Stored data
----

/-- State requests, resets, commissioning commands and the timeouts of states have their effects. Derived from R46,
R48, R51, R55, R57, R58, R59, R63, R387, R390, R607, R655. That an argument is ignored for a target other than OASIS and
SHIP is the model's choice (log entry 140). -/
def Obligations.StateCommandsComplete : Prop :=
  ∀ (c : Ctx) (code : BitVec 8) (arg : Word) (b : BootPins) (s : State) (t : Nat),
    let a := noteAdmit s
    let o := Ctx.origin c
    (Safety.Admitted c 0x0010 s →
      (10 < code.toNat → exec (.stateRequest c code arg) s = .next (settle (replyRange c 0x0010 0 a))) ∧
      (code.toNat ≤ 10 → 86400 < arg.toNat →
        exec (.stateRequest c code arg) s = .next (settle (replyRange c 0x0010 1 a)))) ∧
    (Safety.Admitted c 0x0010 s → arg.toNat ≤ 86400 → code.toNat = stStandby →
      (s.sys.stop ≠ none → exec (.stateRequest c code arg) s = .next (settle (reqOk c a))) ∧
      (s.sys.stop = none →
        (s.st = stStandby → exec (.stateRequest c code arg) s =
          .next (settle (reqOk c (if s.flag F.SYS_STATE_HOLD then endHold a else a)))) ∧
        (s.st = stPrecharge → exec (.stateRequest c code arg) s = .next (settle (reqOk c (runDone stForbids
          (changeState stStandby 0x01 stStandby o (openAll { a with ctl := { a.ctl with pre := none } })))))) ∧
        (s.st = stRun → exec (.stateRequest c code arg) s =
          .next (settle (controlledStop (some c) (respond c false 0x0010 stAccepted (u8 s.st) a)))) ∧
        (s.st = stTest → exec (.stateRequest c code arg) s =
          .next (settle (reqOk c (changeState stStandby 0x01 stStandby o a)))) ∧
        (s.st ∉ [stStandby, stPrecharge, stRun, stTest] →
          exec (.stateRequest c code arg) s = .next (settle (reqForbids c a))))) ∧
    (Safety.Admitted c 0x0010 s → arg.toNat ≤ 86400 → code.toNat ≤ 10 → code.toNat ≠ stStandby →
      (code.toNat = s.st ∨ (code.toNat = stSafeStop ∧ s.st = stIsolated) →
        exec (.stateRequest c code arg) s = .next (settle (reqOk c a))) ∧
      (code.toNat = stIsolated → s.st ≠ stIsolated → exec (.stateRequest c code arg) s =
        .next (settle (reqOk c (seiBy 0x01 stIsolated o 0x12 (abandonClose a))))) ∧
      (code.toNat = stSafeStop → s.st = stRun → exec (.stateRequest c code arg) s = .next (settle (demandScs 0x11
        (abandonClose { a with safe := { a.safe with scsCtx := a.safe.scsCtx ++ [c] } })))) ∧
      (code.toNat = stSafeStop → s.st ∉ [stRun, stSafeStop, stIsolated] → exec (.stateRequest c code arg) s =
        .next (settle (reqOk c (seiBy 0x01 stSafeStop o 0x11 (abandonClose a)))))) ∧
    (Safety.Admitted c 0x0010 s → arg.toNat ≤ 86400 → code.toNat ≤ 10 →
      code.toNat ∉ [stStandby, stSafeStop, stIsolated, s.st] →
      (s.direct = true → exec (.stateRequest c code arg) s = .next (settle (reqForbids c a))) ∧
      (s.direct = false → s.flag F.SYS_STATE_TRANSITION = true →
        exec (.stateRequest c code arg) s = .next (settle (replyBusy c 0x0010 100 a))) ∧
      (s.direct = false → s.flag F.SYS_STATE_TRANSITION = false → s.st ≠ stStandby →
        exec (.stateRequest c code arg) s = .next (settle (reqForbids c a))) ∧
      (s.direct = false → s.flag F.SYS_STATE_TRANSITION = false → s.st = stStandby →
        (code.toNat = stRun → runConditions a = false →
          exec (.stateRequest c code arg) s = .next (settle (reqForbids c a))) ∧
        (code.toNat = stRun → runConditions a = true → s.flag F.SYS_STATE_HOLD = true →
          exec (.stateRequest c code arg) s = .next (settle (reqOk c (changeState stRun 0x01 stRun o
            ({ a with sys := { a.sys with holdEnd := none } }.setB F.SYS_STATE_HOLD false))))) ∧
        (code.toNat = stRun → runConditions a = true → s.flag F.SYS_STATE_HOLD = false →
          let s1 := changeState stPrecharge 0x01 stRun o a
          let s2 := { s1 with sys := { s1.sys with runCtx := some c } }.setB F.SYS_STATE_TRANSITION true
          exec (.stateRequest c code arg) s = .next (settle (closeContactor 1
            (respond c false 0x0010 stAccepted (u8 s2.st) s2)))) ∧
        (code.toNat ≠ stRun → s.flag F.SYS_STATE_HOLD = true →
          exec (.stateRequest c code arg) s = .next (settle (reqForbids c a))) ∧
        (code.toNat = stOasis ∨ code.toNat = stShip → s.flag F.SYS_STATE_HOLD = false →
          (s.flag F.FEED_STATUS_CHG_BUSY = true ∨ s.flag F.FEED_STATUS_SWAP_BUSY = true →
            exec (.stateRequest c code arg) s = .next (settle (replyBusy c 0x0010 1000 a))) ∧
          (s.flag F.FEED_STATUS_CHG_BUSY = false → s.flag F.FEED_STATUS_SWAP_BUSY = false →
            (s.flag (postBusy .aon) = true → exec (.stateRequest c code arg) s =
              .next (settle (replyBusy c 0x0010 1 (raise C.POST_COLLIDE a)))) ∧
            (s.flag (postBusy .aon) = false →
              let p : Post := ⟨.aon, 0x60, 0x1FFFF, arg, o, false, s.time⟩
              let s1 := { a with sys := { a.sys with posts := a.sys.posts ++ [p] } }.setB (postBusy .aon) true
              let s2 := { s1 with sys := { s1.sys with sleep := some (code.toNat, c) } }.setB F.SYS_STATE_TRANSITION true
              exec (.stateRequest c code arg) s =
                .next (settle (if code.toNat = stOasis then handoffStart s2 else s2))))) ∧
        (code.toNat = stTest → s.flag F.SYS_STATE_HOLD = false →
          exec (.stateRequest c code arg) s = .next (settle (reqOk c (changeState stTest 0x01 stTest o a)))) ∧
        (code.toNat = stCommission → s.flag F.SYS_STATE_HOLD = false →
          exec (.stateRequest c code arg) s = .next (settle (reqOk c (changeState stCommission 0x01 stCommission o
            { a with est := { a.est with commCheck := true } })))) ∧
        (code.toNat ∉ [stRun, stOasis, stShip, stTest, stCommission] → s.flag F.SYS_STATE_HOLD = false →
          exec (.stateRequest c code arg) s = .next (settle (reqForbids c a))))) ∧
    (Safety.Admitted c 0x0011 s →
      (s.st ≠ stRecovery → exec (.warmReset c b) s = .next (settle (warmReset b (replyAccepted c 0x0011 a)))) ∧
      (s.st = stRecovery → exec (.warmReset c b) s = .next (settle (recoveryExit b (replyAccepted c 0x0011 a))))) ∧
    (Safety.Admitted c 0x0012 s →
      (s.flag F.SYS_STATE_HOLD = true → exec (.enterRecovery c b) s = .next (settle (replyForbids c 0x0012 a))) ∧
      (s.flag F.SYS_STATE_HOLD = false → s.fwu.pln ≠ none →
        exec (.enterRecovery c b) s = .next (settle (replyBusy c 0x0012 100 a))) ∧
      (s.flag F.SYS_STATE_HOLD = false → s.fwu.pln = none →
        let s1 := replyAccepted c 0x0012 a
        exec (.enterRecovery c b) s = .next (settle (bootFrom b (changeState stBoot 0x05 0 o
          (warmRestart false { s1 with sys := { s1.sys with recoveryReq := true } })))))) ∧
    (Safety.Admitted c 0x0014 s →
      (s.get F.SYS_MODE_PERSONALITY ≠ 0 → exec (.setPersonality c code) s =
        .next (settle (reply c 0x0014 stLocked [] (writeRejected 0x20 o a)))) ∧
      (s.get F.SYS_MODE_PERSONALITY = 0 → code = 1 ∨ code = 2 →
        let s1 := a.set F.SYS_MODE_PERSONALITY code.toNat
        exec (.setPersonality c code) s = .next (settle (replyOk c 0x0014 []
          (configRec o 0x20 (s1.word 0x20) (s.word 0x20) s1)))) ∧
      (s.get F.SYS_MODE_PERSONALITY = 0 → code ≠ 1 → code ≠ 2 →
        exec (.setPersonality c code) s = .next (settle (replyRange c 0x0014 0 a)))) ∧
    (Safety.Admitted c 0x0015 s →
      (commissionCheck a = 0 → exec (.commissionDone c) s = .next (settle (replyOk c 0x0015 (u8 0)
        (changeState stStandby 0x04 0 o { a with est := { a.est with commCheck := true } })))) ∧
      (commissionCheck a ≠ 0 → exec (.commissionDone c) s =
        .next (settle (replyIncons c 0x0015 (commissionCheck a) a)))) ∧
    (s.sys.holdEnd = some t → s.flag F.SYS_STATE_HOLD = true →
      exec .holdTimeout s = .next (settle (endHold (s.at t)))) ∧
    (s.st = stTest →
      exec .testTimeout s = .next (settle (changeState stStandby 0x10 0 inside (s.at (s.sys.lastAdmit + 600 * sec))))) ∧
    (s.flag F.SYS_STATE_HOLD = true → 10 ≤ s.safe.holdRun → exec .holdCurrent s = .next (settle (sei 0x13 s)))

----

## Exercise aim
Wherever the string "direct" appears in the entries, copy that line.

## Response box
      (s.direct = true → exec (.stateRequest c code arg) s = .next (settle (reqForbids c a))) ∧
      (s.direct = false → s.flag F.SYS_STATE_TRANSITION = true →
      (s.direct = false → s.flag F.SYS_STATE_TRANSITION = false → s.st ≠ stStandby →
      (s.direct = false → s.flag F.SYS_STATE_TRANSITION = false → s.st = stStandby →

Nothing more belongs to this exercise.